Dataset entries
○ ○ ○ ○

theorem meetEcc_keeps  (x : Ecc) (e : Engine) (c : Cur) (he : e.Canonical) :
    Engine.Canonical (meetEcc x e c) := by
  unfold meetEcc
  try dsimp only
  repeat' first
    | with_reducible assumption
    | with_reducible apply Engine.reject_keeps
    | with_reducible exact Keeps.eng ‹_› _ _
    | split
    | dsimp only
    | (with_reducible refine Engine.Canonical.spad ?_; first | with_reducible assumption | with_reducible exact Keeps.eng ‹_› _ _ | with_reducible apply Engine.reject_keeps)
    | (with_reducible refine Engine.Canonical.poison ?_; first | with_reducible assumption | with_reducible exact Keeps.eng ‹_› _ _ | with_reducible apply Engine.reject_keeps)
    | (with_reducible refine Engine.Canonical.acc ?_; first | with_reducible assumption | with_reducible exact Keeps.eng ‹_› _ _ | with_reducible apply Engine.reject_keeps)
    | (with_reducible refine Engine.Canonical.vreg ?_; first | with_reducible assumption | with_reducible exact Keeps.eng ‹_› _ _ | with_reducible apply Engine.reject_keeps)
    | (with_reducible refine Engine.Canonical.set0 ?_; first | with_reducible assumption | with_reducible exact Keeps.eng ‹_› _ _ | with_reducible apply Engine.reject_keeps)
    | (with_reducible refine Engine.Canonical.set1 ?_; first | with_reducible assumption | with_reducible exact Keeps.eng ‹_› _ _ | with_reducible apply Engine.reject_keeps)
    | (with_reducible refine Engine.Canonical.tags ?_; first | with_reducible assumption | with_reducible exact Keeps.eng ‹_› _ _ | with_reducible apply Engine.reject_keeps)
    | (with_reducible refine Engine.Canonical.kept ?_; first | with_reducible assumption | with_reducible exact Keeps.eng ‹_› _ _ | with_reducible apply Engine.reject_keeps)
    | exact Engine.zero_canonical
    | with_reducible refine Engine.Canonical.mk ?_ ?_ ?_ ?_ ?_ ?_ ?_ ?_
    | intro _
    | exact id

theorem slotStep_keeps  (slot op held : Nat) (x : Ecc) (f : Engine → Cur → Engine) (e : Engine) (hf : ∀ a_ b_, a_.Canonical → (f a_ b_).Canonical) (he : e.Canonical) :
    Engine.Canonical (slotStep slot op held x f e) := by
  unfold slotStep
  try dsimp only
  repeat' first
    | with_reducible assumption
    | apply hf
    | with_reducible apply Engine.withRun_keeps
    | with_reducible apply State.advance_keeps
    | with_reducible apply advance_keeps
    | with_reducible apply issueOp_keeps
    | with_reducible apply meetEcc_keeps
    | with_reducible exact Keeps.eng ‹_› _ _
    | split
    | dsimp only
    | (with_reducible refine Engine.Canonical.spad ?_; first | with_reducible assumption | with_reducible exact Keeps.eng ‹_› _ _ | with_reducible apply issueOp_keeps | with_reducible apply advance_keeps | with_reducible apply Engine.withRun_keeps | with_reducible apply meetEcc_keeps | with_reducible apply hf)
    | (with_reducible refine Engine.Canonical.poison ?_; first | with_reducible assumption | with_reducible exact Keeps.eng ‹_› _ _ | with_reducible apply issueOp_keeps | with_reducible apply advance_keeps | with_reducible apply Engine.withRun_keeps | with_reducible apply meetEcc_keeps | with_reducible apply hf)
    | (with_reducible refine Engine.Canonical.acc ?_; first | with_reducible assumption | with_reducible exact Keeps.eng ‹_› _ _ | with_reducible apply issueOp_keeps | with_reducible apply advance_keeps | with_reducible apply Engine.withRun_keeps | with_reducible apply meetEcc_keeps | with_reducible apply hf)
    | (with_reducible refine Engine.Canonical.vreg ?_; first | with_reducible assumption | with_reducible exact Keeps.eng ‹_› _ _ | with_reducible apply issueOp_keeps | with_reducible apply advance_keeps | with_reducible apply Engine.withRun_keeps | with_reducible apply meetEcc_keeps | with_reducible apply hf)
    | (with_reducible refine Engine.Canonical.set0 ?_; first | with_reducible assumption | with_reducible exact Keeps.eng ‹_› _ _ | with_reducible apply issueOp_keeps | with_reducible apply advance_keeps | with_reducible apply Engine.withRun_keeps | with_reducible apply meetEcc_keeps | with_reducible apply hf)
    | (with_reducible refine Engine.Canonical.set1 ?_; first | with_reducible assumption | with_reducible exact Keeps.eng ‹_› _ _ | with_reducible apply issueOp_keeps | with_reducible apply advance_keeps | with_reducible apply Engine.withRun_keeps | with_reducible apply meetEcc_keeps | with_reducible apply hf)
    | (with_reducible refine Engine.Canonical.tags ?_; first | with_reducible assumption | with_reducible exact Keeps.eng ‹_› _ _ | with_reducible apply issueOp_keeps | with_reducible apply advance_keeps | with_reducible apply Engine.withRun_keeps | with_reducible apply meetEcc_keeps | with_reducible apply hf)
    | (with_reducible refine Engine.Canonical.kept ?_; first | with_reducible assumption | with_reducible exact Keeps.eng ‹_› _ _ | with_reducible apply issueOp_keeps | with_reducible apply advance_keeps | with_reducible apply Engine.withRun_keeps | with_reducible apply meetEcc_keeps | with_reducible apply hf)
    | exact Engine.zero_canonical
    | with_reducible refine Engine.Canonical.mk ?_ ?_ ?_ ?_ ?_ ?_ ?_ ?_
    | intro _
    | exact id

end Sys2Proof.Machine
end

○ ○ ○ ○

» About this exercise:
Lines holding "theorem": copy each one from the records above.

» Reply:
theorem meetEcc_keeps  (x : Ecc) (e : Engine) (c : Cur) (he : e.Canonical) :
theorem slotStep_keeps  (slot op held : Nat) (x : Ecc) (f : Engine → Cur → Engine) (e : Engine) (hf : ∀ a_ b_, a_.Canonical → (f a_ b_).Canonical) (he : e.Canonical) :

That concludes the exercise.